**Your objective**
In the entries below, find the line with "jobs : List (Nat × Bool) := []" and the line with "hurdle : Option Hurdle := none". Reproduce those two lines and every line between them exactly, and nothing more.

**Information given**
/-! ### Detection (08) -/

/-- What the feature unit keeps of a committed sample (R274, R275): the deltas of every counter by number (core × 8 +
event; 64 + counter of the uncore), queue statistics by 8 × queue + statistic, tags by cluster. -/
structure TickFeat where
  tick : Nat := 0
  us : Nat := 100
  rticks : Nat := 10
  round : Nat := 0
  latchNs : Nat := 0
  commitNs : Nat := 0
  ring : Nat := 0
  seq : Nat := 0
  flags : Nat := 0
  err : Nat := 0
  epoch : Nat := 0xFFFF_FFFF
  clusters : Nat := 0
  /-- the port entered RETRY since the previous sample, or the sample carries GAP_BEFORE -/
  link : Bool := false
  ev : Tab Nat := []
  /-- clusters whose cores count as missing -/
  missing : List Nat := []
  /-- clusters whose section carries MISSING -/
  gone : List Nat := []
  mask : Tab Nat := []
  dumps : List Nat := []
  unc : Tab Nat := []
  queue : Tab Nat := []
  tag : Tab Nat := []
  deriving DecidableEq, Repr, Inhabited

/-- A verdict that a run emits (R277, R287, R288). -/
structure Emit where
  /-- its slot in IDENT (R292) -/
  slot : Nat := 0
  kind : Nat := 0
  cleared : Bool := false
  sev : Nat := 0
  rule : Nat := 0
  /-- emitted by the program, not by the straggler unit -/
  prog : Bool := false
  count : Nat := 0
  obs : Int := 0
  ref : Int := 0
  spread : Int := 0
  rank : Option Nat := none
  deriving DecidableEq, Repr, Inhabited

/-- A run (R269 to R271, R277 to R283). -/
structure Run where
  /-- the round of a ROUND run -/
  round : Option Nat := none
  tick : Nat := 0
  /-- it rebuilds state after a takeover (R285) -/
  restore : Bool := false
  /-- the cluster that it runs on, and the lanes that had no core as it started (R429) -/
  cluster : Nat := 0
  missing : List Nat := []
  /-- the program: it has one, its number, its PROG_CRC, its operations as words, its parameters, its entries -/
  prog : Bool := false
  progId : Nat := 0
  crc : Nat := 0
  ops : List Nat := []
  params : List Int := []
  coreEntry : Nat := 0
  roundEntry : Nat := 0
  pc : Nat := 0
  /-- the place in the CORE section -/
  cpc : Nat := 0
  /-- predictor outputs at its start (R283) -/
  pred : List (Option Int) := []
  /-- its section has ended -/
  ended : Bool := false
  /-- field-test entries of its TICK, or of its round's ticks -/
  ftest : Nat := 0
  /-- the result record that it reads (R281), and what NBR reads (R282): posts of its round by key, die slot and value, and
  of each other die of the paddock the latest sample with its field-test entries; all as they stood at its start (R271) -/
  result : Option BellRec := none
  posted : List (Nat × Nat × Nat) := []
  near : List (TickFeat × Nat) := []
  /-- V0 to V31, and those of the lanes by 32 × lane + register -/
  v : Tab Int := []
  lane : Tab Int := []
  /-- host core of the CORE section in progress -/
  core : Option Nat := none
  /-- state words, and core words by 4 × core + word, as the run sees them -/
  words : Tab Int := []
  cwords : Tab Int := []
  acc : Tab Int := []
  vec : Tab Nat := []
  cause : Nat := 0
  /-- VFLAGS that the run has set -/
  flags : Nat := 0
  /-- round of the Bellwether read -/
  bell : Option Nat := none
  emits : List Emit := []
  cut : Nat := 0
  /-- keys and values to post -/
  posts : List (Nat × Int) := []
  cycles : Nat := 0
  laneCyc : Tab Nat := []
  /-- destination register of a HEDGE that waits for its score -/
  hedge : Option Nat := none
  deriving DecidableEq, Repr, Inhabited

/-- An open straggler state (R289): intervals that opened it, intervals failed in a row, TICK_LAST of its last verdict. -/
structure StragOpen where
  need : Nat := 0
  fail : Nat := 0
  last : Nat := 0
  deriving DecidableEq, Repr, Inhabited

/-- A committed verdict or case record that waits for its delivery (R294). -/
structure HeldVerdict where
  ident : Nat := 0
  kind : Nat := 0
  cleared : Bool := false
  sev : Nat := 0
  prime : Nat := 0
  paddock : Nat := 0
  rule : Nat := 0
  program : Nat := 0xFFFF
  obs : Int := 0
  ref : Int := 0
  causes : Nat := 0
  /-- NTYPE of its notice: 1 verdict, 5 case -/
  ntype : Nat := 1
  ring : Nat := 0
  seq : Nat := 0
  /-- evidence: ring and RING_SEQ of each record, and the round whose result it needs -/
  evid : List (Nat × Nat) := []
  round : Option Nat := none
  commitNs : Nat := 0
  /-- OP_SEQ of its delivery's BEGIN -/
  op : Option Nat := none
  /-- EVID_WAIT has been set for it -/
  late : Bool := false
  /-- its record is a mirrored one of the former primary (R238) -/
  copied : Bool := false
  deriving DecidableEq, Repr, Inhabited

/-- A Hurdle of a die (R299, R300): its operation and what it cites. -/
structure Hurdle where
  op : Nat := 0
  ident : Nat := 0
  kind : Nat := 0
  paddock : Nat := 0
  /-- the instant its notice was written -/
  askNs : Option Nat := none
  deriving DecidableEq, Repr, Inhabited

/-- Detection of one die slot. -/
structure DieDet where
  /-- samples committed, oldest first -/
  hist : List TickFeat := []
  /-- absolute counters, and the sections known (cluster, or 128 + uncore bus) -/
  abs : Tab Nat := []
  known : List Nat := []
  retrySeen : Bool := false
  /-- field-test entries by TICK -/
  ftest : Tab Nat := []
  /-- TICK runs to come: the tick, and whether it rebuilds state -/
  jobs : List (Nat × Bool) := []
  /-- rounds whose ROUND run is to come: the round and its close, ns -/
  rounds : List (Nat × Nat) := []
  /-- the latch instant up to which rounds have been queued or passed over, ns (R269) -/
  roundsTo : Option Nat := none
  run : Option Run := none
  /-- the tick whose TICK run ended last, and the latch instant of the one that ended or was skipped last -/
  lastTick : Nat := 0
  lastNs : Nat := 0
  words : Tab Int := []
  cwords : Tab Int := []
  localRun : Nat := 0
  fleetRun : Nat := 0
  localOpen : Option StragOpen := none
  fleetOpen : Option StragOpen := none
  /-- TICK_LAST of the last verdict, by rule of the program -/
  rules : Tab (Option Nat) := []
  skipped : Bool := false
  /-- ticks that still run COLD -/
  cold : Nat := 0
  restored : Bool := false
  /-- verdicts in commit order -/
  held : List HeldVerdict := []
  hurdle : Option Hurdle := none
  /-- the home cluster after a move, and that no cluster is left (R430) -/
  home : Option Nat := none
  unhomed : Bool := false
  /-- the copy of its state words to the new home has not been seen finished (R430) -/
  copying : Bool := false
  deriving DecidableEq, Repr, Inhabited

/-- A recipient of a notice over the fabric (R298, R375). -/
structure NoticeTo where
  agg : Nat := 0
  rtoUs : Nat := 100
  resends : Nat := 0
  sentNs : Nat := 0
  acked : Bool := false
  gaveUp : Bool := false
  /-- it is sent the Fleece record, not the notice (R382) -/
  record : Bool := false
  deriving DecidableEq, Repr, Inhabited

/-- A delivery under way: a journalled operation whose notice goes to the host ring and to recipients (R295, R298,
R301, R375, R382). -/
structure Delivery where
  op : Nat := 0
  kind : Nat := 1
  slot : Nat := 0
  die : Nat := 0
  /-- the entry with PHASE 0, and the Fleece record -/
  entry : List Byte := []
  body : List Byte := []
  /-- 0 not yet offered, 1 waits for the ring, 2 written, 3 the ring is disabled -/
  host : Nat := 0
  toAggs : List NoticeTo := []
  /-- DSEQ of a taint or clear -/
  dseq : Nat := 0
  /-- the verdict or case that is delivered -/
  verdict : Option HeldVerdict := none
  /-- the Hurdle has been answered, and its DONE is written: the recipients that have not acknowledged are still sent to (R298,
  R300) -/
  answered : Bool := false
  deriving DecidableEq, Repr, Inhabited

/-- An entry that waits for the host ring: an own delivery, or a notice received from an aggregator (R296, R375). -/
inductive NqItem where
  | own (op : Nat)
  /-- a notice received: the packets that brought it, by sender and PSN, and the entry -/
  | received (from_ : List (Nat × Nat)) (entry : List Byte)
  deriving DecidableEq, Repr, Inhabited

**Reply**
  jobs : List (Nat × Bool) := []
  /-- rounds whose ROUND run is to come: the round and its close, ns -/
  rounds : List (Nat × Nat) := []
  /-- the latch instant up to which rounds have been queued or passed over, ns (R269) -/
  roundsTo : Option Nat := none
  run : Option Run := none
  /-- the tick whose TICK run ended last, and the latch instant of the one that ended or was skipped last -/
  lastTick : Nat := 0
  lastNs : Nat := 0
  words : Tab Int := []
  cwords : Tab Int := []
  localRun : Nat := 0
  fleetRun : Nat := 0
  localOpen : Option StragOpen := none
  fleetOpen : Option StragOpen := none
  /-- TICK_LAST of the last verdict, by rule of the program -/
  rules : Tab (Option Nat) := []
  skipped : Bool := false
  /-- ticks that still run COLD -/
  cold : Nat := 0
  restored : Bool := false
  /-- verdicts in commit order -/
  held : List HeldVerdict := []
  hurdle : Option Hurdle := none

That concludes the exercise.